[Collected data entries]
%%

/-- The records of the other parts for an epoch of the sweep are complete at span `n` (R229). -/
def State.partsComplete (s : State) (p : Problem) (r : Run) (n epoch : Nat) : Bool :=
  match p.sys, r.sys with
  | some y, some x => !y.locked || r.waived x (r.sweep * r.k + epoch) || y.importParts.all (fun q =>
      match x.epochMarks.find? (fun m => m.part = q && m.number = r.sweep * r.k + epoch) with
      | some m => decide (m.count ≤ x.arrivedOf q (r.sweep * r.k + epoch) false) && !s.batchFlying n q false
      | none => false)
  | _, _ => true

/-- The records of the sweep of the other parts are complete at span `n` (R232). -/
def State.partsSwept (s : State) (p : Problem) (r : Run) (n : Nat) : Bool :=
  match p.sys, r.sys with
  | some y, some x => r.waived x (r.sweep * r.k + r.k - 1) || y.importParts.all (fun q =>
      match x.sweepEnds.find? (fun m => m.part = q && m.number = r.sweep) with
      | some m => decide (m.count ≤ x.arrivedIn q r.sweep r.k) && !s.batchFlying n q false
      | none => false)
  | _, _ => true

/-- The undo records of the other parts for the flush that ends with epoch `last` are complete at span `n` (R232, R133; entry 109);
a part that has stopped waits for none. -/
def State.partsUndone (s : State) (p : Problem) (r : Run) (n last : Nat) : Bool :=
  let run := r.sweep * r.k + last
  match p.sys, r.sys with
  | some y, some x => r.waived x run || (decide (x.endCause ≠ 0) && (s.liveOf r).any (fun m => (s.eng m).stopped))
      || y.importParts.all (fun q =>
      match x.undoEnds.find? (fun m => m.part = q && m.number = run) with
      | some m => decide (m.count ≤ x.arrivedOf q run true) && !s.batchFlying n q true
      | none => false)
  | _, _ => true

/-- The batches of other parts that span `n` applies: in increasing part, and within one in increasing epoch and batch
sequence (R229). -/
def Engine.partBatches (e : Engine) (pick : RxBatch → Bool) : List RxBatch :=
  let l := (e.batches.filter pick).zipIdx
  (sortNats (l.map (fun b => ((b.1.part * 2 ^ 64 + b.1.epoch) * 2 ^ 16 + b.1.seq) * 65536 + b.2))).filterMap (fun k =>
    (l[k % 65536]?).map Prod.fst)

/-- The records of batches, as due records (R230). -/
def batchDue (r : Run) (l : List RxBatch) : List DueRec :=
  l.flatMap (fun b => b.recs.map (fun x =>
    ⟨b.epoch - r.sweep * r.k + boolNat b.undo, x, if r.freeRun then some (b.part, b.seen) else none⟩))

/-- The greatest e_f of batches and of the other parts' markers that come with them (R233): those of the epochs below `to_`, at the
end of the sweep its sweep-end markers too. -/
def partsEf (r : Run) (to_ : Nat) (l : List RxBatch) (ef : Int) : Int :=
  let a := l.foldl (fun m b => max m b.ef) ef
  match r.sys with
  | some x => (x.epochMarks.filter (fun m => decide (m.number < r.sweep * r.k + to_))
      ++ x.sweepEnds.filter (fun m => decide (to_ = r.k) && decide (m.number = r.sweep))).foldl (fun m k => max m k.ef) a
  | none => a

/-- The greatest e_f of undo batches and of the undo-end markers of the flush that ends with epoch `last` (R233). -/
def undoEf (r : Run) (last : Nat) (l : List RxBatch) (ef : Int) : Int :=
  let a := l.foldl (fun m b => max m b.ef) ef
  match r.sys with
  | some x => (x.undoEnds.filter (fun m => m.number = r.sweep * r.k + last)).foldl (fun m k => max m k.ef) a
  | none => a

/-- The ghost store of span `n` takes the records applied (R228). -/
def State.noteGhosts (s : State) (p : Problem) (n : Nat) (due : List DueRec) : State :=
  match p.sys with
  | none => s
  | some y => s.modEng n (fun e => { e with
      ghosts := due.foldl (fun g q =>
        if y.ghosts.any (fun h => h.local_ = q.fr.var) then Store.put false (q.fr.var * 256 + q.fr.replica) q.fr.new g else g)
        e.ghosts })

/-- The records of flits of one source in the order of their sequence numbers (R136). -/
def recsInOrder (fs : List RxFlit) : List FlipRec :=
  (sortNats (fs.map (fun f => f.seq))).flatMap (fun q => ((fs.find? (fun f => f.seq = q)).map (fun f => f.recs)).getD [])

/-- The records of an epoch in the order of R136: of the sources that have sent its marker. What a fenced span had sent of an
epoch whose marker its router never accepted is discarded (R434). -/
def Engine.dueRecs (e : Engine) (spans : List Nat) (epoch as_ : Nat) (undo : Bool) : List DueRec :=
  (spans.filter (fun m => e.marks.any (fun k => k.src = m && k.epoch = epoch && k.undo = undo))).flatMap (fun m =>
    (recsInOrder (e.flits.filter (fun f => f.src = m && f.epoch = epoch && f.undo = undo))).map (fun x => ⟨as_, x, none⟩))

/-- The largest e_f that the markers of an epoch carry (R171). -/
def Engine.markEf (e : Engine) (epoch : Nat) (undo : Bool) : Int :=
  (e.marks.filter (fun m => m.epoch = epoch && m.undo = undo)).foldl (fun x m => max x m.ef) e.ef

%%

Your answer must be the line containing "carry (R171). -/" and every line after it through the end of the records above, reproduced exactly and alone.

/-- The largest e_f that the markers of an epoch carry (R171). -/
def Engine.markEf (e : Engine) (epoch : Nat) (undo : Bool) : Int :=
  (e.marks.filter (fun m => m.epoch = epoch && m.undo = undo)).foldl (fun x m => max x m.ef) e.ef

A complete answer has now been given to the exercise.